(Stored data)
%%
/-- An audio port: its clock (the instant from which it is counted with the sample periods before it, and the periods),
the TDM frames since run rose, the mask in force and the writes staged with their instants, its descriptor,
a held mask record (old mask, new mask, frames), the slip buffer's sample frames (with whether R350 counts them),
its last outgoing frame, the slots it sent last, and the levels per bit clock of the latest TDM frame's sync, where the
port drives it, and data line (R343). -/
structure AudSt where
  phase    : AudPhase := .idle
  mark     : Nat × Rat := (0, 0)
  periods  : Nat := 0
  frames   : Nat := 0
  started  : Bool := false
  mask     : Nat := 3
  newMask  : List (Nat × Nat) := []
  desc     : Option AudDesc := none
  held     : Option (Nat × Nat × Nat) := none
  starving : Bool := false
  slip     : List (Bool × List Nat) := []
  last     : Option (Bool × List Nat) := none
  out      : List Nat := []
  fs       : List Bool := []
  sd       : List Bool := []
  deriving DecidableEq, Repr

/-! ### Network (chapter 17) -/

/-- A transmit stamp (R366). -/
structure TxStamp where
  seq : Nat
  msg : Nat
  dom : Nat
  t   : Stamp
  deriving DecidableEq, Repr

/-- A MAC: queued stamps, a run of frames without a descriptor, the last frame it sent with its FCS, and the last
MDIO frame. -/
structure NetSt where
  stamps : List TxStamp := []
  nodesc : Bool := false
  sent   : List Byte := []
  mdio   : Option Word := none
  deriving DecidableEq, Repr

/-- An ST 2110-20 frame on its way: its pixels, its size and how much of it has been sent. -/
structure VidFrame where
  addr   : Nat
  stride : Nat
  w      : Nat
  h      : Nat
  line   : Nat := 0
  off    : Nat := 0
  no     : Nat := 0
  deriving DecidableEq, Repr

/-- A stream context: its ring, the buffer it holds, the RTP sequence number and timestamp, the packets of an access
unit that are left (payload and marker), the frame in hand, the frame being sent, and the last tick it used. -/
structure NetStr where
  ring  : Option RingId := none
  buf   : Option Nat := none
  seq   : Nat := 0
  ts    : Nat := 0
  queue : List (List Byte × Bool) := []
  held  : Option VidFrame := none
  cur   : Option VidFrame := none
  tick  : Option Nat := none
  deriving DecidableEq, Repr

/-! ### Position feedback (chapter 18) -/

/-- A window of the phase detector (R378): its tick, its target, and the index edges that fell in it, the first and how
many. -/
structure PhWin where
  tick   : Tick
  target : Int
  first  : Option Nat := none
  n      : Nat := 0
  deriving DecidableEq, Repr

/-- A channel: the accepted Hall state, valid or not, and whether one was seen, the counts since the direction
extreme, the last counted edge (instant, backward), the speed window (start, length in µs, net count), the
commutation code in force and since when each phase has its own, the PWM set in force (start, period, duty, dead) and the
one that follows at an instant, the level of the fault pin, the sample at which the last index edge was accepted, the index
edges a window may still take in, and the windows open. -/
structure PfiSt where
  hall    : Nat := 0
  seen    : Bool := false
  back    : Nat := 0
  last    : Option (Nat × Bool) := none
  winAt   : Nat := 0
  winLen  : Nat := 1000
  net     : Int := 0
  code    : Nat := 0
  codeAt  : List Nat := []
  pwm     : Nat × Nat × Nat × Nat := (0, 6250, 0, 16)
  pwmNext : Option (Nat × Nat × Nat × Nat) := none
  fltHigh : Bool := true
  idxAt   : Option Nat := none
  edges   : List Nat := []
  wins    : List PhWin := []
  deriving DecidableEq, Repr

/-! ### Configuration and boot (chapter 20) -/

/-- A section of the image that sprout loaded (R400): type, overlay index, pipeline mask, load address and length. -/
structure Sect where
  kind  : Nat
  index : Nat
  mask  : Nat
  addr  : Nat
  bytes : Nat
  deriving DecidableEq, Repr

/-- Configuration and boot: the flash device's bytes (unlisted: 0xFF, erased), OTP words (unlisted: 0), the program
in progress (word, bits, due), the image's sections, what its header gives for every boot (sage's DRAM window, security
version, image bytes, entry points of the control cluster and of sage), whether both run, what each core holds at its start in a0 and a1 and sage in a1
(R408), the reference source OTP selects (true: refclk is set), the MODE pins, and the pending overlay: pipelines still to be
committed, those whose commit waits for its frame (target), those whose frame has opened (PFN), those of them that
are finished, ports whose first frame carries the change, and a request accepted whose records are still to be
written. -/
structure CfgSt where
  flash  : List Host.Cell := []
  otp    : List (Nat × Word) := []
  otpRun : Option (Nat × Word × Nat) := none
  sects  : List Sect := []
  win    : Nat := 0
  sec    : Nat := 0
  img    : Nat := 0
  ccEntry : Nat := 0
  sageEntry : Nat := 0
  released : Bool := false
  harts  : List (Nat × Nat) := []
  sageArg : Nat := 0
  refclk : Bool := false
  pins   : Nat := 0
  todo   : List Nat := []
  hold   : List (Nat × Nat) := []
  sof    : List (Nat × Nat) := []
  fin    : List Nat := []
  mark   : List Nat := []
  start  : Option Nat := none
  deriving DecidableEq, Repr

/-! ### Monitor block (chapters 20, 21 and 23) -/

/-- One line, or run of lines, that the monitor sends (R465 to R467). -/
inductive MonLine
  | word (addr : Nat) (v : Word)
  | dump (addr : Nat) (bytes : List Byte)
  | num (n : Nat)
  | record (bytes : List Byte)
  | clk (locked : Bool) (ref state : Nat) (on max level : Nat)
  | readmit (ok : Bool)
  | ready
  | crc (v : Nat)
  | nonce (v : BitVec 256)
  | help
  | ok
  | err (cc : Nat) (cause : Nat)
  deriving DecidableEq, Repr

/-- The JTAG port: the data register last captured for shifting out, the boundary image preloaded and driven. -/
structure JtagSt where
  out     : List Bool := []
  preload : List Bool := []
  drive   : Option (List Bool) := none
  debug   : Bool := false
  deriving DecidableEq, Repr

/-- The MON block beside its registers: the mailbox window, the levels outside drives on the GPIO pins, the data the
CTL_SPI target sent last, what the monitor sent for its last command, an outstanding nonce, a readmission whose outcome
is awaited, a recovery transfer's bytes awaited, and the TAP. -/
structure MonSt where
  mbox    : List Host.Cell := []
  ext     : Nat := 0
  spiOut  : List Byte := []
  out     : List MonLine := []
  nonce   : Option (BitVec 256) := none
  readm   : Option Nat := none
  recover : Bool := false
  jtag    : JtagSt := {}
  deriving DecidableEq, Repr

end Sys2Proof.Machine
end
%%
◆ WHAT TO DO
Lines with the word "seen": copy each one from the data above.

◆ EXERCISE ANSWER
/-- A channel: the accepted Hall state, valid or not, and whether one was seen, the counts since the direction
  seen    : Bool := false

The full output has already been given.